- **What the exercise asks**:
Across the entries, count the lines that include "Vector" and report only that number.

[Opening Supplied information section]

-- ==== Sys2Proof/Laws/Due.lean ====
section
/-!
SUPPORT. What the part does of itself: the events that `State.dueCommands` lists are those that `State.Due`
names.
-/

namespace Sys2Proof.Machine

open Sys2Proof

theorem mem_when {due : Bool} {c d : Instr} : c ∈ when_ due d ↔ due = true ∧ c = d := by
  cases due <;> simp [when_]

theorem detOf_surjective (d : Det) : ∃ i : Fin 5, detOf i = d := by
  cases d
  exacts [⟨0, rfl⟩, ⟨1, rfl⟩, ⟨2, rfl⟩, ⟨3, rfl⟩, ⟨4, rfl⟩]

theorem windowsComplete_iff (s : State) (f : Settlement) :
    s.windowsComplete f = true ↔ s.WindowsComplete f := by
  unfold State.windowsComplete State.WindowsComplete
  rw [Bool.and_eq_true, List.all_eq_true, List.all_eq_true]
  constructor
  · rintro ⟨h, k⟩
    refine ⟨fun i w hw => ?_, fun w hw => by simpa using k w hw⟩
    have := h (w, i) (by rw [List.mem_iff_getElem?]; exact ⟨i, by simp [List.getElem?_zipIdx, hw]⟩)
    simpa using this
  · rintro ⟨h, k⟩
    refine ⟨fun x hx => ?_, fun w hw => by simpa using k w hw⟩
    obtain ⟨j, hj⟩ := List.mem_iff_getElem?.1 hx
    rw [List.getElem?_zipIdx] at hj
    simp only [Option.map_eq_some_iff] at hj
    obtain ⟨w, hw, rfl⟩ := hj
    simpa using h _ w hw

theorem closingBelow_eq_false (s : State) (n : Word) :
    s.closingBelow n = false ↔
      ∀ b : Fin 4, (s.buffer b).state = .closing → below (s.buffer b).record.number n = false := by
  unfold State.closingBelow State.buffer
  rw [List.any_eq_false]
  constructor
  · intro h b hb
    have := h (s.tt.buffers.get b) (by
      rw [Vector.mem_toList_iff]; exact Vector.getElem_mem b.isLt)
    simpa [hb] using this
  · intro h x hx
    rw [Vector.mem_toList_iff] at hx
    obtain ⟨i, hi, rfl⟩ := Vector.getElem_of_mem hx
    by_cases hc : s.tt.buffers[i].state = .closing
    · have := h ⟨i, hi⟩ hc
      have this' : below (s.tt.buffers[i].record.number) n = false := this
      simp [this']
    · simp [hc]

theorem fits_iff (r : Reports) (size : Nat) :
    r.fits size = true ↔ unitsNeeded r.position size ≤ 5120 - r.unreleased := by
  unfold Reports.fits fillerFor unitsNeeded Reports.room journalUnits
  split <;> simp

theorem writable_iff (s : State) : s.writable.isSome = true ↔ s.HeadFits := by
  unfold State.writable State.HeadFits
  split
  case h_1 h rest hw hh =>
    rw [hw, hh]
    have hb := closingBelow_eq_false s h.header.number
    simp only [true_and]
    constructor
    · intro hs
      refine ⟨h, rest, rfl, ?_, ?_⟩
      · by_cases hc : s.closingBelow h.header.number = true
        · simp [hc] at hs
        · exact hb.1 (by simpa using hc)
      · split at hs
        · simp at hs
        · simp only [Option.isSome_map, Reports.formFor] at hs
          rw [← fits_iff, ← fits_iff]
          cases hbuf : h.buffer <;> simp [hbuf] at hs <;> simp
          · exact hs
          · by_cases hf : s.rpw.fits h.fullSize = true
            · exact .inl hf
            · simp [hf] at hs; exact .inr hs
    · rintro ⟨h', rest', heq, hlow, hfit⟩
      simp only [List.cons.injEq] at heq
      obtain ⟨rfl, rfl⟩ := heq
      rw [← fits_iff, ← fits_iff] at hfit
      rw [if_neg (by simp [hb.2 hlow])]
      simp only [Option.isSome_map, Reports.formFor]
      cases hbuf : h.buffer <;> simp [hbuf] at hfit ⊢
      · exact hfit
      · by_cases hf : s.rpw.fits h.fullSize = true
        · simp [hf]
        · simp only [hf, Bool.false_eq_true, if_false]
          rcases hfit with hfit | hfit
          · exact absurd hfit hf
          · simp [hfit]
  case h_2 hno =>
    simp only [Option.isSome_none, Bool.false_eq_true, false_iff]
    rintro ⟨hw, h, rest, hh, -⟩
    exact hno h rest hw hh

theorem frozen_eq_false (s : State) : s.frozen = false ↔ s.tt.tracker = .idle := by
  simp [State.frozen]

theorem mem_dueFrontEnd (s : State) (c : Instr) :
    c ∈ s.dueFrontEnd s.tbu.cycle → s.Due c := by
  simp only [State.dueFrontEnd, List.mem_append, List.mem_flatMap, mem_when, List.mem_finRange, true_and]
  rintro (((((((⟨h, rfl⟩ | ⟨h, rfl⟩) | ⟨h, rfl⟩) | ⟨h, rfl⟩) | ⟨i, h, rfl⟩) | ⟨i, h, rfl⟩) | ⟨i, h, rfl⟩) | ⟨h, rfl⟩)
  · simpa [State.Due, State.millisecondDue] using h
  · exact ⟨rfl, of_decide_eq_true h⟩
  · simp [State.baselineDue, baselineInterval, frozen_eq_false] at h
    exact ⟨rfl, h.1.1, h.1.2, h.2⟩
  · simp [State.ambientDue, updateInterval] at h
    exact ⟨rfl, h.1, h.2⟩
  · simp only [State.stuckDue, Bool.and_eq_true, beq_iff_eq, Option.any_eq_true] at h
    obtain ⟨t, ht, h'⟩ := h.2
    exact ⟨rfl, h.1, t, ht, of_decide_eq_true h'⟩
  · simp only [State.flatDue, Bool.and_eq_true, beq_iff_eq, Option.any_eq_true, Bool.not_eq_true', frozen_eq_false] at h
    obtain ⟨t, ht, h'⟩ := h.2
    exact ⟨rfl, h.1.2, h.1.1, t, ht, (State.ran_iff ..).1 h'⟩
  · simp only [State.linkDue, Bool.and_eq_true, beq_iff_eq] at h
    exact ⟨rfl, h.1, (State.ran_iff ..).1 h.2⟩
  · simp only [State.trimDue, Bool.and_eq_true, beq_iff_eq, Option.any_eq_true] at h
    obtain ⟨t, ht, h'⟩ := h.2
    exact ⟨rfl, h.1, t, ht, (State.ran_iff ..).1 h'⟩

theorem mem_dueTracker (s : State) (c : Instr) : c ∈ s.dueTracker s.tbu.cycle → s.Due c := by
  simp only [State.dueTracker, List.mem_append, mem_when]
  rintro ((⟨h, rfl⟩ | ⟨h, rfl⟩) | ⟨h, rfl⟩)
  · refine ⟨rfl, ?_⟩
    unfold State.approachDue at h
    split at h
    · next a ha => exact ⟨a, ha, (State.ran_iff ..).1 h⟩
    · cases h
  · refine ⟨rfl, ?_⟩
    simp only [State.quietDue, Option.any_eq_true] at h
    obtain ⟨r, hr, h⟩ := h
    split at h
    · next since left hq => exact ⟨r, since, left, hr, hq, (State.ran_iff ..).1 h⟩
    · cases h
  · refine ⟨rfl, ?_⟩
    simp only [State.openLimitDue, Option.any_eq_true] at h
    obtain ⟨r, hr, t, ht, h⟩ := h
    exact ⟨r, t, hr, ht, (State.ran_iff ..).1 h⟩

theorem mem_dueSettlement (s : State) (c : Instr) : c ∈ s.dueSettlement s.tbu.cycle → s.Due c := by
  simp only [State.dueSettlement, List.mem_append, List.mem_flatMap, mem_when, List.mem_finRange, true_and]
  rintro (((⟨h, rfl⟩ | ⟨h, rfl⟩) | ⟨h, rfl⟩) | ⟨b, h, rfl⟩)
  · simpa [State.Due, State.takeDue] using h
  · simp only [State.extractionDue, Option.any_eq_true, Bool.and_eq_true, Option.isNone_iff_eq_none,
      windowsComplete_iff] at h
    exact ⟨rfl, h⟩
  · simp only [State.settlementBound, Option.any_eq_true, State.ran_iff] at h
    obtain ⟨f, hf, x, hx, h⟩ := h
    exact ⟨rfl, f, x, hf, hx, h⟩
  · simpa [State.Due, State.closeDue] using h

theorem mem_dueAlarms (s : State) (c : Instr) : c ∈ s.dueAlarms s.tbu.cycle → s.Due c := by
  simp only [State.dueAlarms, List.mem_append, List.mem_flatMap, mem_when, List.mem_finRange, true_and]
  rintro (((⟨b, h, rfl⟩ | ⟨h, rfl⟩) | ⟨h, rfl⟩) | ⟨h, rfl⟩)
  · simp only [State.holdDue, Option.any_eq_true, Bool.and_eq_true, beq_iff_eq, decide_eq_true_eq] at h
    obtain ⟨r, hr, hs, d, hd, h⟩ := h
    exact ⟨rfl, r, d, hr, hs, hd, h⟩
  · simp only [State.ackDue, Option.any_eq_true, State.ran_iff] at h
    exact ⟨rfl, h⟩
  · simp only [State.pulseDue, Option.any_eq_true, State.ran_iff] at h
    exact ⟨rfl, h⟩
  · simp only [State.listenDue, Option.any_eq_true, State.ran_iff] at h
    exact ⟨rfl, h⟩

theorem mem_dueReports (s : State) (c : Instr) : c ∈ s.dueReports s.tbu.cycle → s.Due c := by
  simp only [State.dueReports, List.mem_append, mem_when]
  rintro (⟨h, rfl⟩ | ⟨h, rfl⟩)
  · exact ⟨rfl, (writable_iff s).1 h⟩
  · simp only [State.writeBound, Option.any_eq_true, State.ran_iff, Bool.and_eq_true, decide_eq_true_eq] at h
    exact ⟨rfl, h.2, h.1⟩

theorem mem_dueOrders (s : State) (c : Instr) : c ∈ s.dueOrders s.tbu.cycle → s.Due c := by
  simp only [State.dueOrders, List.mem_append, mem_when]
  rintro (((((⟨h, rfl⟩ | ⟨h, rfl⟩) | ⟨h, rfl⟩) | h) | ⟨h, rfl⟩) | ⟨h, rfl⟩)
  · unfold State.latchDue at h
    split at h
    · next n k w hw => exact ⟨rfl, by simpa using h, n, k, w, hw⟩
    · cases h
  · unfold State.disarmDue at h
    split at h
    · next n b hw => exact ⟨rfl, n, b, hw, by simpa using h⟩
    · cases h
  · simpa [State.Due, State.orderTakeDue] using h
  · unfold State.orderBound at h
    split at h
    · next o ho =>
      obtain ⟨hd, rfl⟩ := mem_when.1 h
      have hp : 10000 ≤ (s.tbu.cycle - o.takenAt).toNat := (State.ran_iff ..).1 hd
      unfold completionOf
      split <;> exact ⟨rfl, o, ho, by assumption, hp⟩
    · cases h
  · simp only [State.holdTimerDue, Option.any_eq_true, State.ran_iff] at h
    exact ⟨rfl, h⟩
  · simp [State.refreshDue, updateInterval] at h
    exact ⟨rfl, h.1.1.1, h.1.1.2, h.1.2, h.2⟩

/-- What is listed of a running part is due. -/
theorem due_of_mem_dueCommands (s : State) (c : Instr) (h : c ∈ s.dueCommands) : s.Due c := by
  unfold State.dueCommands at h
  split at h
  · cases h
  · simp only [List.mem_append] at h
    rcases h with ((((h | h) | h) | h) | h) | h
    exacts [mem_dueFrontEnd s c h, mem_dueTracker s c h, mem_dueSettlement s c h, mem_dueAlarms s c h,
      mem_dueReports s c h, mem_dueOrders s c h]

theorem mem_completionOf (o : RunningOrder) (s : State) (c : Instr) (h : c = completionOf o.kind s.tbu.cycle)
    (ho : s.ou.running = some o) (hp : 10000 ≤ (s.tbu.cycle - o.takenAt).toNat) :
    c ∈ s.dueOrders s.tbu.cycle := by
  have : c ∈ s.orderBound s.tbu.cycle := by
    unfold State.orderBound
    rw [ho]
    exact mem_when.2 ⟨(State.ran_iff ..).2 hp, h⟩
  simp only [State.dueOrders, List.mem_append]
  exact .inl (.inl (.inr this))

[Closing Supplied information section]

- **Exercise answer**:
3